Dai documenti risulta che il campanile era già dotato di orologio.

Il 4 gennaio 1800 durante l’occupazione francese, le tre campane furono infrante dai Francesi stessi intervenuti a Frinco per sedare una rivolta popolare contro gli invasori; le campane erano ree di aver dato il segnale della sommossa.
Nello stesso anno fu rifatta la campana maggiore del peso di circa 550 kg, tuttora esistente.

Nel 1805 la parrocchia frinchese fu inserita nel vicariato di Cunico.

Nel 1817 divenne unità pastorale del vicariato di Montechiaro.

Nel 1826 con le offerte dei parrocchiani fu costruita una campana di circa 230 kg, tuttora esistente.

Nel 1830 sempre con le offerte fu costruita la campana mezzana di circa 470 kg, tuttora esistente.

Dal 1842 il parroco venne affiancato da un vice-curato, il quale riceveva dal Comune una sovvenzione annuale di 500 lire.

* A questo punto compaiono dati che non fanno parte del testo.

-- ==== Sys2Proof/Laws/Obligation.lean ====
section
/-! SUPPORT. What each shared operation does to the laws of the odourant masses (R100, R102, R117). -/

namespace Sys2Proof.Machine

-- One proof after the other: a proof that waits for an earlier one holds a thread and its stack.
set_option Elab.async false

/-! ### The obligation (R4, R100, R102, R108) -/

/-- Two records that the laws of the masses do not tell apart. -/
structure SameMasses (a b : Account) : Prop where
  state : b.state = a.state := by rfl
  point : b.point = a.point := by rfl
  owed : b.owed = a.owed := by rfl
  credited : b.credited = a.credited := by rfl
  waived : b.waived = a.waived := by rfl
  reserved : b.reserved = a.reserved := by rfl

theorem SameMasses.refl (a : Account) : SameMasses a a := {}

theorem SameMasses.backlog {a b : Account} (e : SameMasses a b) : b.backlog = a.backlog := by
  rw [Account.backlog, Account.backlog, e.owed, e.credited, e.waived]

/-- What the laws of the masses read of a stroke. -/
def Stroke.weight (k : Stroke) : Fin 2 × Beneficiary × Nat × Resolution :=
  (k.pump, k.beneficiary, k.mass, k.resolution)

/-- What the laws of the masses depend on is the same in both states, or keeps them. -/
structure SameObligation (s t : State) : Prop where
  account : ∀ i : Fin 12, SameMasses s.accounts[i] t.accounts[i] := by simp [SameMasses.refl]
  limit : ∀ q : Fin 4, t.points[q].limit = s.points[q].limit := by simp
  pump : ∀ p : Fin 2, t.pumps[p].state = s.pumps[p].state := by simp
  mass : ∀ p : Fin 2, t.pumps[p].config.mass = s.pumps[p].config.mass := by simp
  stroke : t.stroke.map Stroke.weight = s.stroke.map Stroke.weight := by simp
  supply : t.supply = s.supply := by simp

theorem SameObligation.refl (s : State) : SameObligation s s := {}

theorem SameObligation.trans {s t u : State} (h : SameObligation s t) (k : SameObligation t u) :
    SameObligation s u :=
  ⟨fun i => ⟨(k.account i).state.trans (h.account i).state, (k.account i).point.trans (h.account i).point,
    (k.account i).owed.trans (h.account i).owed, (k.account i).credited.trans (h.account i).credited,
    (k.account i).waived.trans (h.account i).waived, (k.account i).reserved.trans (h.account i).reserved⟩,
    fun q => (k.limit q).trans (h.limit q), fun p => (k.pump p).trans (h.pump p),
    fun p => (k.mass p).trans (h.mass p), k.stroke.trans h.stroke, k.supply.trans h.supply⟩

/-- The laws of one record. -/
structure MassLaw (points : Table Point 4) (a : Account) : Prop where
  masses : a.credited + a.waived + a.reserved ≤ a.owed ∧ a.owed ≤ Config.maxMass
  limit : ∀ q : Fin 4, a.point = some q → a.backlog ≤ points[q].limit
  settled : a.state = .free ∨ a.state = .closed → a.credited + a.waived = a.owed ∧ a.reserved = 0
  pointless : a.state = .opened → a.point = none → a.backlog ≤ a.reserved

theorem obligationLaw_iff {a : Table Account 12} {q : Table Point 4} {p : Table Pump 2} :
    ObligationLaw a q p ↔ (∀ i : Fin 12, MassLaw q a[i])
      ∧ ∀ (u : Fin 2) (x : Fin 4), p[u].state ≠ .isolated → p[u].config.mass ≤ q[x].limit :=
  ⟨fun h => ⟨fun i => ⟨h.masses i, h.limit i, h.settled i, h.pointless i⟩, h.strokeMass⟩,
    fun h => ⟨fun i => (h.1 i).masses, fun i => (h.1 i).limit, fun i => (h.1 i).settled,
      fun i => (h.1 i).pointless, h.2⟩⟩

theorem MassLaw.congr {q q' : Table Point 4} {a b : Account} (h : MassLaw q a) (e : SameMasses a b)
    (hq : ∀ x : Fin 4, q'[x].limit = q[x].limit) : MassLaw q' b where
  masses := by rw [e.credited, e.waived, e.reserved, e.owed]; exact h.masses
  limit x hx := by rw [e.backlog, hq]; exact h.limit x (e.point ▸ hx)
  settled hs := by
    rw [e.credited, e.waived, e.reserved, e.owed]; exact h.settled (e.state ▸ hs)
  pointless hs hx := by rw [e.backlog, e.reserved]; exact h.pointless (e.state ▸ hs) (e.point ▸ hx)

/-- The laws of the part but for those of its snapshots. -/
structure State.massLaw (s : State) : Prop where
  account : ∀ i : Fin 12, MassLaw s.points s.accounts[i]
  strokeMass : ∀ (p : Fin 2) (q : Fin 4), s.pumps[p].state ≠ .isolated →
    s.pumps[p].config.mass ≤ s.points[q].limit
  stroke : ∀ k, s.stroke = some k → s.strokeLaw k
  reserve : ∀ i : Fin 12, s.accounts[i].reserved = s.strokeReserve i

theorem obligation_iff {s : State} : s.obligationLaw ↔ s.massLaw
    ∧ ∀ m ∈ s.snapshots, ObligationLaw m.accounts m.points m.pumps := by
  constructor
  · rintro ⟨h1, h2, h3, h4⟩
    have := obligationLaw_iff.mp h1
    exact ⟨⟨this.1, this.2, h3, h4⟩, h2⟩
  · rintro ⟨h, h2⟩
    exact ⟨obligationLaw_iff.mpr ⟨h.account, h.strokeMass⟩, h2, h.stroke, h.reserve⟩

theorem obligation_of {s t : State} (h : s.obligationLaw) (ht : t.massLaw)
    (hs : t.supply = s.supply := by simp) : t.obligationLaw :=
  obligation_iff.mpr ⟨ht, by simpa [State.snapshots, hs] using h.2.1⟩

theorem strokeReserve_congr {s t : State} (h : t.stroke.map Stroke.weight = s.stroke.map Stroke.weight)
    (i : Fin 12) : t.strokeReserve i = s.strokeReserve i := by
  unfold State.strokeReserve
  cases ht : t.stroke <;> cases hs : s.stroke <;> rw [ht, hs] at h <;> simp [Stroke.weight] at h ⊢
  obtain ⟨h1, h2, h3, h4⟩ := h
  rw [h2, h3, h4]

theorem SameObligation.massLaw {s t : State} (e : SameObligation s t) (h : s.massLaw) : t.massLaw where
  account i := (h.account i).congr (e.account i) e.limit
  strokeMass p q hp := by rw [e.mass, e.limit]; exact h.strokeMass p q (e.pump p ▸ hp)
  stroke k hk hr := by
    have he := e.stroke
    rw [hk] at he
    cases hs : s.stroke with
    | none => rw [hs] at he; cases he
    | some k' =>
      rw [hs] at he; simp [Stroke.weight] at he
      obtain ⟨e1, e2, e3, e4⟩ := he
      obtain ⟨g1, g2, g3⟩ := h.stroke k' hs (e4 ▸ hr)
      have hp : t.pumps[k.pump] = t.pumps[k'.pump] := by
        have : ∀ p q : Fin 2, p = q → t.pumps[p] = t.pumps[q] := by rintro p _ rfl; rfl
        exact this _ _ e1
      refine ⟨by rw [hp, e.pump]; exact g1, by rw [hp, e.mass, e3]; exact g2, fun i hi => ?_⟩
      rw [(e.account i).state]; exact g3 i (e2 ▸ hi)
  reserve i := by rw [(e.account i).reserved, strokeReserve_congr e.stroke]; exact h.reserve i

theorem SameObligation.law {s t : State} (e : SameObligation s t) (h : s.obligationLaw) : t.obligationLaw :=
  obligation_of h (e.massLaw (obligation_iff.mp h).1) e.supply

theorem obligation_mass {s : State} (h : s.obligationLaw) : s.massLaw := (obligation_iff.mp h).1

theorem fold_obligation {α : Type} {f : State → α → State} (hf : ∀ s a, SameObligation s (f s a)) (l : List α)
    (s : State) : SameObligation s (l.foldl f s) := by
  induction l generalizing s with
  | nil => exact .refl s
  | cons a as ih => exact (hf s a).trans (ih _)

/-- The mass reserved never exceeds a catch-up limit. -/
theorem reserve_le {s : State} (h2 : ∀ (p : Fin 2) (q : Fin 4), s.pumps[p].state ≠ .isolated →
      s.pumps[p].config.mass ≤ s.points[q].limit) (h3 : ∀ k, s.stroke = some k → s.strokeLaw k)
    (h4 : ∀ i : Fin 12, s.accounts[i].reserved = s.strokeReserve i) (i : Fin 12) (q : Fin 4) :
    s.accounts[i].reserved ≤ s.points[q].limit := by
  rw [h4]; unfold State.strokeReserve; split
  · exact Nat.zero_le _
  · next k hk =>
    split
    · next hr =>
      obtain ⟨g1, g2, _⟩ := h3 k hk hr.2
      rw [← g2]; exact h2 _ _ (by rw [g1]; decide)
    · exact Nat.zero_le _

/-- One record changed without a change of what the stroke record reads of it. -/
theorem massLaw_edit {s : State} {i : Fin 12} {f : Account → Account} (h2 : ∀ (p : Fin 2) (q : Fin 4), s.pumps[p].state ≠ .isolated →
      s.pumps[p].config.mass ≤ s.points[q].limit) (h3 : ∀ k, s.stroke = some k → s.strokeLaw k)
    (h4 : ∀ i : Fin 12, s.accounts[i].reserved = s.strokeReserve i)
    (ho : ∀ j : Fin 12, i ≠ j → MassLaw s.points s.accounts[j])
    (hf : MassLaw s.points (f s.accounts[i])) (hr : (f s.accounts[i]).reserved = s.accounts[i].reserved)
    (hs : (∃ k, s.stroke = some k ∧ k.beneficiary = .account i ∧ k.resolution = .unresolved) →
      (f s.accounts[i]).state = s.accounts[i].state ∨ (f s.accounts[i]).state = .closing) :
    (editAccount i f s).massLaw where
  account j := by
    simp only [editAccount, editAt_get]; split
    · exact hf
    · next e => exact ho j e
  strokeMass := h2
  stroke k hk hu := by
    obtain ⟨g1, g2, g3⟩ := h3 k hk hu
    refine ⟨g1, g2, fun j hj => ?_⟩
    simp only [editAccount, editAt_get]; split
    · next e =>
      subst e
      rcases hs ⟨k, hk, hj, hu⟩ with e | e
      · rw [e]; exact g3 i hj
      · exact .inr e
    · exact g3 j hj
  reserve j := by
    show (editAt s.accounts i f)[j].reserved = s.strokeReserve j
    rw [editAt_get]; split
    · next e => subst e; rw [hr]; exact h4 i
    · exact h4 j

/-- The waiver brings the record within the limit (R102). -/
theorem waived_law {q : Table Point 4} {a : Account} {x : Fin 4} (hx : a.point = some x)
    (h1 : a.credited + a.waived + a.reserved ≤ a.owed ∧ a.owed ≤ Config.maxMass)
    (h2 : a.state = .free ∨ a.state = .closed → a.credited + a.waived = a.owed ∧ a.reserved = 0)
    (hr : a.reserved ≤ q[x].limit) :
    MassLaw q { a with waived := addMass a.waived (a.backlog - q[x].limit) } := by
  have hb : a.backlog = a.owed - a.credited - a.waived := rfl
  obtain ⟨g1, g2⟩ := h1
  have hw : addMass a.waived (a.backlog - q[x].limit) = a.waived + (a.backlog - q[x].limit) :=
    Nat.min_eq_left (by omega)
  rw [hw]
  refine ⟨⟨?_, g2⟩, fun y hy => ?_, fun hs => ?_, fun _ hy => ?_⟩
  · show a.credited + (a.waived + (a.backlog - q[x].limit)) + a.reserved ≤ a.owed
    omega
  · have : x = y := Option.some.inj (hx.symm.trans hy)
    subst this
    show a.owed - a.credited - (a.waived + (a.backlog - q[x].limit)) ≤ q[x].limit
    omega
  · obtain ⟨e1, e2⟩ := h2 hs
    refine ⟨?_, e2⟩
    show a.credited + (a.waived + (a.backlog - q[x].limit)) = a.owed
    omega
  · exact absurd (hx.symm.trans hy) (by simp)

/-- The waiver rule restores the law of one record, all else being lawful (R102). -/
theorem waive_mass {s : State} {i : Fin 12} (h2 : ∀ (p : Fin 2) (q : Fin 4), s.pumps[p].state ≠ .isolated →
      s.pumps[p].config.mass ≤ s.points[q].limit) (h3 : ∀ k, s.stroke = some k → s.strokeLaw k)
    (h4 : ∀ i : Fin 12, s.accounts[i].reserved = s.strokeReserve i)
    (ho : ∀ j : Fin 12, i ≠ j → MassLaw s.points s.accounts[j])
    (h1 : s.accounts[i].credited + s.accounts[i].waived + s.accounts[i].reserved ≤ s.accounts[i].owed
      ∧ s.accounts[i].owed ≤ Config.maxMass)
    (h5 : s.accounts[i].state = .free ∨ s.accounts[i].state = .closed →
      s.accounts[i].credited + s.accounts[i].waived = s.accounts[i].owed ∧ s.accounts[i].reserved = 0)
    (h6 : s.accounts[i].state = .opened → s.accounts[i].point = none → s.accounts[i].backlog ≤ s.accounts[i].reserved) :
    (waive i s).massLaw := by
  have base : MassLaw s.points s.accounts[i] → s.massLaw := fun hi =>
    ⟨fun j => if e : i = j then e ▸ hi else ho j e, h2, h3, h4⟩
  unfold waive; dsimp only; split
  · next hn => exact base ⟨h1, fun q hq => absurd (hn.symm.trans hq) (by simp), h5, h6⟩
  · next q hq =>
    split
    · next he =>
      refine base ⟨h1, fun y hy => ?_, h5, h6⟩
      have : q = y := Option.some.inj (hq.symm.trans hy)
      subst this
      omega
    · refine SameObligation.massLaw (s := editAccount i (fun a => { a with waived := addMass a.waived (s.accounts[i].backlog - s.points[q].limit) }) s) {} ?_
      exact massLaw_edit h2 h3 h4 ho (waived_law hq h1 h5 (reserve_le h2 h3 h4 i q)) rfl fun _ => .inl rfl

theorem enterClosed_mass {s : State} {i : Fin 12} (h : s.massLaw) (hr : s.accounts[i].reserved = 0)
    (hk : ¬∃ k, s.stroke = some k ∧ k.beneficiary = .account i ∧ k.resolution = .unresolved) :
    (enterClosed i s).massLaw := by
  have hf : MassLaw s.points { s.accounts[i] with
      state := .closed
      waived := addMass s.accounts[i].waived s.accounts[i].backlog
      closeTime := some s.clock.deviceTime } := by
    generalize ha : s.accounts[i] = a at hr
    have hb : a.backlog = a.owed - a.credited - a.waived := rfl
    have g := (h.account i).masses
    rw [ha] at g
    have hw : addMass a.waived a.backlog = a.waived + a.backlog := Nat.min_eq_left (by omega)
    rw [hw]
    refine ⟨⟨?_, g.2⟩, fun y hy => ?_, fun _ => ⟨?_, hr⟩, fun hs => by cases hs⟩
    · show a.credited + (a.waived + a.backlog) + a.reserved ≤ a.owed; omega
    · show a.owed - a.credited - (a.waived + a.backlog) ≤ _; omega
    · show a.credited + (a.waived + a.backlog) = a.owed; omega
  refine SameObligation.massLaw (s := editAccount i (fun a =>
      { a with
        state := .closed
        waived := addMass a.waived a.backlog
        closeTime := some s.clock.deviceTime }) s) { account := fun _ => .refl _ } ?_
  exact massLaw_edit h.strokeMass h.stroke h.reserve (fun j _ => h.account j) hf rfl fun hh => absurd hh hk
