-- ==== Sys2Proof/WellFormed.lean ====
section
/-! DEFINITION. Which commands are well formed: the checks that the operand types do not make. -/

namespace Sys2Proof

/-- A whole request transaction holds at least one complete byte (R194). -/
def Instr.hasByte : Instr → Bool
  | .requestFrame bytes _ => bytes != .whole []
  | _ => true

/-- The first byte of a request transaction is not 0x00, which would make it a FETCH (R194). -/
def Instr.opensRequest : Instr → Bool
  | .requestFrame bytes _ => bytes.content.head? != some 0#8 || !bytes.begins
  | _ => true

/-- A command that the table's rows admit. A command that is not well formed still has the meaning R194 gives its bytes. -/
def Instr.wellFormed (i : Instr) : Bool := i.hasByte && i.opensRequest

end Sys2Proof
end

Nel 1883 la chiesa fu ampliata su iniziativa del parroco don Pietro Conti, edificando una nuova navata laterale destra che aumentò la capienza di un terzo. Il continuo aumento della popolazione aveva reso insufficiente la capacità di accogliere i fedeli della chiesa, infatti la popolazione di Frinco nel 1742 era di 757 abitanti, nel 1836 era divenuta di 1200 e nel 1883 addirittura passata a 1612 anime.

Nel 1895 la chiesa venne ulteriormente ampliata, nuovamente per l’impegno dello stesso parroco Conti, con la costruzione della navata sinistra verso il castello, identica alla destra già realizzata.

Nel 1897 furono ultimati i lavori che prevedevano anche il prolungamento dell’edificio arretrando di due arcate l’abside per far spazio ai fedeli, considerato il fatto che la popolazione di Frinco aveva raggiunto il considerevole numero di 2007 abitanti. Nel contempo le panche vennero sostituite dai banchi con inginocchiatoio ed il pulpito spostato sulla parte sinistra della navata centrale.

Nel 1911 fu commissionato l’organo che ancora oggi è in dotazione alla chiesa, per volere del parroco don Giovanni Battista Ponzo. I lavori proseguirono per tre anni visto che l’organo a canne fu costruito direttamente sul posto dalla ditta Lingua di Torino.
L’organo fu dotato di una elettroventola nel 1943 e nel 1987 fu restaurato per volere del parroco don Guido Martini dall’organaro Dorigato di Chambave (AO).

Nel 1925 il parroco don Ponzo fece restaurare il tetto della navata centrale e nello stesso anno fece decorare le volte e le pareti interne dal pittore Giuseppe Gardino.

Nel 1928 lo stesso parroco si adoperò per rifare la facciata che prese l’estetica attuale con le tre porte d’ingresso.

Nel 1942 il parroco don Giovanni Riccio fece eseguire altri lavori: risanamento della parete esterna lato castello, sostituzione della balaustra in marmo, un nuovo battistero.

Nel 1959 don Rosso fece restaurare le decorazioni interne risalenti al 1925, sistemò il tetto, migliorò la scalinata dell’altare maggiore e fece installare un tabernacolo blindato.

Nel 1963 viene automatizzato il sistema campanario del campanile, sino ad allora affidato ai campanari, ultimo dei quali fu Giuseppe Varesio.

Nel 1995 furono compiuti alcuni lavori di consolidamento, necessari a causa di una crepa generata dall’instabilità del sottosuolo.

Nel 1997 viene installata una suggestiva illuminazione notturna del campanile.